PyPI Changelog Python 3.x Tests Documentation Status License docker: datasette

An open source multi-tool for exploring and publishing data

Datasette is a tool for exploring and publishing data. It helps people take data of any shape or size and publish that as an interactive, explorable website and accompanying API.

Datasette is aimed at data journalists, museum curators, archivists, local governments and anyone else who has data that they wish to share with the world.

Explore a demo, watch a video about the project or try it out by uploading and publishing your own CSV data.

Want to stay up-to-date with the project? Subscribe to the Datasette Weekly newsletter for tips, tricks and news on what's new in the Datasette ecosystem.

Installation

If you are on a Mac, Homebrew is the easiest way to install Datasette:

brew install datasette

You can also install it using pip or pipx:

pip install datasette

Datasette requires Python 3.6 or higher. We also have detailed installation instructions covering other options such as Docker.

Basic usage

datasette serve path/to/database.db

This will start a web server on port 8001 - visit http://localhost:8001/ to access the web interface.

serve is the default subcommand, you can omit it if you like.

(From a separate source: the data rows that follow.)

/-- The assignment at which the coordinator counts a member: its last one, and FLOOR once it has been absent for 50 ms (R400). -/
def countedAt (s : State) (g : Group2) (i : Nat) : Nat :=
  match g.reports.find? fun kv => kv.1 == i with
  | some kv => if kv.2.at_ + 50 * milli < s.up then g.floor else look 0 g.given i
  | none => look 0 g.given i

/-- Begin an update (R400): the member that gives is told first. -/
def beginMove (g : Group2) (s : State) : State :=
  let l := (List.range g.n).filter (groupPresent s g)
  match leastSlack g l with
  | none => s
  | some c => match mostSlack g (l.filter (· != c)) with
    | none => s
    | some d =>
      let rc := look default g.reports c
      let rd := look default g.reports d
      let ac := countedAt s g c
      let ad := countedAt s g d
      let x := min 5 (min (ad - g.floor) (rc.lim - ac))
      if rd.slack ≤ rc.slack + 8 ∨ 10 * rc.power + 250 < 50 * ac ∨ x = 0 then s
      else sendAssign d (ad - x) (modGrp (fun g => { g with move := some (d, ad - x, c, ac + x), sentAt := some s.up }) s)

/-- The assignment a member reports as applied. -/
def appliedBy (g : Group2) (i : Nat) : Nat := if i = g.index then g.assign else (look default g.reports i).applied

/-- GROUP_ASSIGN_SEND (R400): the second half of an update once its first is applied, or a new one, at most one a millisecond. -/
def execGroupAssignSend (s : State) : Out :=
  .next (match s.pwr.grp with
    | none => s
    | some g =>
      if !g.coord then s
      else match g.move with
        | some (d, v, c, w) =>
          if appliedBy g d = v then sendAssign c w (modGrp (fun g => { g with move := none }) s) else s
        | none =>
          if (match g.sentAt with | some t => decide (s.up < t + milli) | none => false) then s else beginMove g s)

/-- GROUP_ASSIGN_RECEIVE (R400). -/
def execGroupAssignReceive (block : List Byte) (pecOk : Bool) (s : State) : Out :=
  .next (
    if !pecOk then pecFail s
    else if s.pwr.grp.isSome ∧ block.length = 8 ∧ fld block 0 1 = 2 ∧ fld block 1 2 = s.mod.rackPos then applyAssign (fld block 3 2) s
    else s)

/-- GROUP_ASSIGN_TIMEOUT (R401): no ASSIGN for 50 ms. -/
def execGroupAssignTimeout (s : State) : Out :=
  .next (match s.pwr.grp with
    | none => s
    | some g =>
      if g.lost then s
      else
        let s := runTo (s.now + (g.lastAssign + 50 * milli - s.up)) s
        recap (reportUnit 0x1A09 hubIdx (modGrp (fun g => { g with assign := g.floor, lost := true }) s)))

/-- The APPLIED values reported. -/
def appliedLedger (t : Tab Report) : Tab Nat := t.filterMap fun kv => if kv.2.applied = 0 then none else some (kv.1, kv.2.applied)

/-- COORDINATOR_TAKEOVER (R401): the coordinator has been absent for 10 ms. -/
def execCoordinatorTakeover (s : State) : Out :=
  .next (match s.pwr.grp with
    | none => s
    | some g =>
      let s := match (List.range g.index).find? (groupPresent s g) with
        | some i => runTo (s.now + ((look default g.reports i).at_ + 10 * milli + 1 - s.up)) s
        | none => s
      if !g.coord ∧ groupPresent s g g.index ∧ !((List.range g.index).any (groupPresent s g)) then
        modGrp (fun g => { g with coord := true, move := none, given := appliedLedger g.reports }) s
      else s)
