-- ==== Sys2Proof/Machine/Core.lean ====
section
/-! DEFINITION. The interface the host reads. -/

def Sys2Proof.core : Host.Core := { State := Sys2Proof.Machine.State, Fault := Sys2Proof.Machine.Fault, Refusal := Sys2Proof.Machine.Refusal, step := Sys2Proof.Machine.step, reset := Sys2Proof.Machine.State.reset }
end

Use Chrome on OS X? You can run datasette against your browser history like so:

 datasette ~/Library/Application\ Support/Google/Chrome/Default/History

Now visiting http://localhost:8001/History/downloads will show you a web interface to browse your downloads data:

Downloads table rendered by datasette

metadata.json

If you want to include licensing and source information in the generated datasette website you can do so using a JSON file that looks something like this:

{
    "title": "Five Thirty Eight",
    "license": "CC Attribution 4.0 License",
    "license_url": "http://creativecommons.org/licenses/by/4.0/",
    "source": "fivethirtyeight/data on GitHub",
    "source_url": "https://github.com/fivethirtyeight/data"
}

Save this in metadata.json and run Datasette like so:

datasette serve fivethirtyeight.db -m metadata.json

The license and source information will be displayed on the index page and in the footer. They will also be included in the JSON produced by the API.

datasette publish

If you have Heroku or Google Cloud Run configured, Datasette can deploy one or more SQLite databases to the internet with a single command:

datasette publish heroku database.db

Or:

datasette publish cloudrun database.db

This will create a docker image containing both the datasette application and the specified SQLite database files. It will then deploy that image to Heroku or Cloud Run and give you a URL to access the resulting website and API.

See Publishing data in the documentation for more details.